Artificial intelligence handbook: Call to action
This blogpost examines the current adoption of AI in the public safety environment, its potential evolution, impact and constraints that drive expectations. To start building a collection of cases that can help in getting familiar with the potential of AI, some real case scenarios are being addressed, showing useful applications with out-of-the-box thinking.
AI is currently being used in pretty much every environment, draining resources to a scale that was never seen before, and many times for silly purposes. But when it comes to public safety, lifesaving situations, could it be that those power-hungry algorithms can justify their existence?
I’d like to pick up the topic raised by Nick Chorley a few months ago in his blogpost and continue the discussion.
Public safety is a slow-paced world, embracing changes and new technologies much slower than the consumer world. An example? eCall was launched in 2018 based on a 3GPP standard from 2009, derived from in-band modulation. In the same year, Apple launched its 12th generation of iPhones.
Today, we want to focus on how AI is impacting the public safety world, while we are surrounded by AI bots everywhere, with an unprecedented growth rate. Is there anything preventing its adoption? If so, what?
Examples of AI applications in public safety already exist. EENA launched a call to action in 2023 to gather companies and PSAPs to test upcoming AI-based projects. Most of them concerned the application of AI to speech-to-text applications, automatic translation of text and support to decision-making procedures. These are all great examples, but the field of application seems limited, compared to what AI can already do today in other environments.
If we want to see AI power applied to public safety, we need to go beyond and search for other ways of applying AI than transforming speech-to-text or translations. Examples exist, but their adoption might be hindered by non-technological obstacles: public safety strongly relies on standardisation and procedural constraints.
On the other hand, AI is not simply one of many technological options: the potential is enormous. To leverage it today, it is essential to identify solutions to be integrated in existing platforms, rather than isolated technologies, which may prove counterproductive when considering the entire process. This means establishing the right balance between human and machine decision-making. Human in the Loop is essential to ensure the effectiveness of interventions: AI provides data and suggests solutions, but decisions must remain in human hands.
A good balance between “technological potential” and “certified procedures” consists of finding corners of application without dismantling the status quo, and seeing those applications grow in importance over time, taking their rightful space in procedures and becoming official tools, as other technologies such as CAD, GIS, etc. have done in time.
To help emergency organisations in finding these “corners”, we would like to collect use cases that are meaningful and may lead Public Safety organisations to new ideas of application. This is actually a new call to action: this blogpost is the beginning of a handbook on AI applications for PSAPs, showing how it was implemented with a positive return and how others can benefit from these experiences.

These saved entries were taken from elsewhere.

/-- A controller step of the command in `cur` keeps the invariant. -/
theorem State.Inv.after_exec {i : Instr} {s t : State} (h : s.Inv) (released : s.rst = false)
    (busy : s.busy = true) (word : decode s.cur = .ok i) (step : ExecStep i s t) : t.Inv := by
  cases step with
  | turnedAway first refused => exact (h.settled released).inv_endCommand _
  | goesOn enters entry goes inList =>
    exact ((h.executing released busy word enters).goesOn entry goes).inv_at inList
  | completes enters entry last =>
    exact ((h.executing released busy word enters).finish_settled entry).inv_endCommand .ok
  | initFails enters entry =>
    exact ((h.executing released busy word enters).after_entry entry).inv_endCommand _
  | pollFails enters entry loop spent =>
    exact (h.executing released busy word enters).inv_abort
      (pollError_of_loopError (ownedBy_of_entry entry) loop)
  | abortEnds abort => exact ((h.settled released).after_release .sda).inv_endCommand _

/-! ## The invariant after a turn of another agent -/

/-- The turns to come and the data that the host has read are no part of the invariant. -/
theorem State.Inv.with_host {s : State} (h : s.Inv) (ts : List Turn) (ws : List Word) :
    ({ s with sched := ts, reads := ws } : State).Inv :=
  { h with
    reset_held := fun asserted =>
      congrArg (fun u : State => { u with sched := ts, reads := ws }) (h.reset_held asserted) }

/-- CMD_LOST is no part of the invariant out of reset. -/
theorem State.Inv.with_cmdLost {s : State} (h : s.Inv) (released : s.rst = false) (lost : Bool) :
    ({ s with cmdLost := lost } : State).Inv :=
  { h with reset_held := by simp [released] }

/-- The configuration is written only at rest in a closed session (10_state R42), where no poll has run. -/
theorem State.Inv.with_configuration {s : State} (h : s.Inv) (released : s.rst = false)
    (writable : configWritable s = true) (bd st : Word) (sa : BitVec 7) :
    ({ s with bitDelay := bd, stretchTimeout := st, slaveAddr := sa } : State).Inv := by
  obtain ⟨closed, waiting⟩ : s.opened = false ∧ s.busy = false := by
    simpa [configWritable] using writable
  have idle : s.useq = .idle := by
    by_contra running
    simp [h.busy_iff.mpr running] at waiting
  refine State.Settled.inv_of_idle
    { h with out_of_reset := released, configured := ?_, poll_le := ?_ } idle waiting
  · simp [closed]
  · simp only [h.poll_unopened closed]; bv_omega

/-- A write to a register (20_memory R56, R57, R59) keeps the invariant. -/
theorem State.Inv.after_writeReg {s : State} (h : s.Inv) (released : s.rst = false) (r : WinReg)
    (v : Word) : (writeReg r v s).Inv := by
  cases r with
  | cmd =>
    simp only [writeReg, writeCmd]
    split
    · exact h.with_cmdLost released true
    · exact (h.settled released).inv_acceptCommand v
  | status =>
    simp only [writeReg, writeStatus]
    split
    · exact h.with_cmdLost released false
    · exact h
  | rxdata | reserved => exact h
  | bitDelay | stretchTimeout | slaveAddr =>
    simp only [writeReg]
    split
    · exact h.with_configuration released ‹_› _ _ _
    · exact h
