-- ==== Sys2Proof/Laws/State.lean ====
section
/-! SUPPORT. One lemma per field of State for each named update of it, true by `rfl`; for the updates that depend on a
condition, one per field they never change. Those of `setLastNow`, which a poll applies to a conditional state, are proved
by a tactic: a simplifier step with them is then a rewrite, and the kernel never compares the two states whole. -/

namespace Sys2Proof.Machine

variable (s : State)

@[simp] theorem State.setFlag_eq (b : Bool) : s.setFlag b = s.setReg s.cfg.flagReg b.toNat := rfl
@[simp] theorem State.advance_eq : s.advance = s.setPc (s.pc + 2) := rfl
@[simp] theorem State.indexPlus_eq (k : Nat) : s.indexPlus k = s.index + k := rfl

/-! ### setReg -/

@[simp] theorem State.setReg_v (x n : Nat) : (s.setReg x n).v = writeAt 0 s.v x (n % 2 ^ s.cfg.regW) := rfl
@[simp] theorem State.setReg_pcBits (x n : Nat) : (s.setReg x n).pcBits = s.pcBits := rfl
@[simp] theorem State.setReg_indexBits (x n : Nat) : (s.setReg x n).indexBits = s.indexBits := rfl
@[simp] theorem State.setReg_sp (x n : Nat) : (s.setReg x n).sp = s.sp := rfl
@[simp] theorem State.setReg_stack (x n : Nat) : (s.setReg x n).stack = s.stack := rfl
@[simp] theorem State.setReg_dt (x n : Nat) : (s.setReg x n).dt = s.dt := rfl
@[simp] theorem State.setReg_st (x n : Nat) : (s.setReg x n).st = s.st := rfl
@[simp] theorem State.setReg_mem (x n : Nat) : (s.setReg x n).mem = s.mem := rfl
@[simp] theorem State.setReg_fb (x n : Nat) : (s.setReg x n).fb = s.fb := rfl
@[simp] theorem State.setReg_dirty (x n : Nat) : (s.setReg x n).dirty = s.dirty := rfl
@[simp] theorem State.setReg_down (x n : Nat) : (s.setReg x n).down = s.down := rfl
@[simp] theorem State.setReg_pressedEdge (x n : Nat) : (s.setReg x n).pressedEdge = s.pressedEdge := rfl
@[simp] theorem State.setReg_releasedEdge (x n : Nat) : (s.setReg x n).releasedEdge = s.releasedEdge := rfl
@[simp] theorem State.setReg_kCpu (x n : Nat) : (s.setReg x n).kCpu = s.kCpu := rfl
@[simp] theorem State.setReg_kTimer (x n : Nat) : (s.setReg x n).kTimer = s.kTimer := rfl
@[simp] theorem State.setReg_kFrame (x n : Nat) : (s.setReg x n).kFrame = s.kFrame := rfl
@[simp] theorem State.setReg_t0 (x n : Nat) : (s.setReg x n).t0 = s.t0 := rfl
@[simp] theorem State.setReg_lastNow (x n : Nat) : (s.setReg x n).lastNow = s.lastNow := rfl
@[simp] theorem State.setReg_fault (x n : Nat) : (s.setReg x n).fault = s.fault := rfl
@[simp] theorem State.setReg_cfg (x n : Nat) : (s.setReg x n).cfg = s.cfg := rfl
@[simp] theorem State.setReg_hostInputs (x n : Nat) : (s.setReg x n).hostInputs = s.hostInputs := rfl
@[simp] theorem State.setReg_draws (x n : Nat) : (s.setReg x n).draws = s.draws := rfl
@[simp] theorem State.setReg_hostBytes (x n : Nat) : (s.setReg x n).hostBytes = s.hostBytes := rfl
@[simp] theorem State.setReg_repaint (x n : Nat) : (s.setReg x n).repaint = s.repaint := rfl
@[simp] theorem State.setReg_pc (x n : Nat) : (s.setReg x n).pc = s.pc := rfl
@[simp] theorem State.setReg_index (x n : Nat) : (s.setReg x n).index = s.index := rfl
@[simp] theorem State.setReg_ia (x n : Nat) : (s.setReg x n).ia = s.ia := rfl
@[simp] theorem State.setReg_stackAt (x n : Nat) (entry : Nat) : (s.setReg x n).stackAt entry = s.stackAt entry := rfl
@[simp] theorem State.setReg_pixel (x n : Nat) (px py : Nat) : (s.setReg x n).pixel px py = s.pixel px py := rfl
@[simp] theorem State.setReg_byteAt (x n : Nat) (addr : Nat) : (s.setReg x n).byteAt addr = s.byteAt addr := rfl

Do you think something like this would work? To share your input with us, please fill in the contact form available here: https://eena.org/contact/
Let’s take a look at the first two cases:
- Early warning: 112 PSAP in Tuscany (Italy).
Tuscany 112 has implemented an algorithm based on a Generalised Additive Models (GAM), which is used to analyse the historical pattern of emergency calls, identifies anomalies in the real time call activity and generates an early warning on those situations.

Thanks to the traditional geolocation of calls, associated with anomalies, the system is able to identify with extreme precision situations that might lead to a critical situation, if left unattended.
- Ambulance fleet management for programmed patient transportation: Ambulance service in Lombardy (Italy).

The AI solution applied at the Lombardy ambulance transportation control room is used to compute the minimal number of vehicles (by type) needed to serve trips to (and from) a list of locations. Learning on a daily basis from the programmed agenda, the AI engine makes sure to optimise scheduling of resources in all conditions.
As a result, patient transport time to hospital (and/or back home) is optimised, and ambulances become available sooner, to be either ready for another trip or to be used for emergency shifts.
- Medical coach for second opinion and training in Valle d’Aosta (Italy)
The ambulance service in Valle d’Aosta (Italy) has introduced a large language model based (LLM) virtual assistant which can determine procedures to be applied to patients, with an accuracy that surpasses all general purpose LLM tools. This “medical coach” can provide real-time opinions to physicians and paramedics while rescuing a patient, based on international guidelines and latest research validated papers. Associated with a (non-AI based) calculator of dosage for pharmaceuticals, it speeds up rescue operations and helps in diagnosis of complex cases.
The AI engine is also used for training and auditing of paramedics and physicians, simulating emergency situations, providing feedback on answers given, and helping to improve knowledge.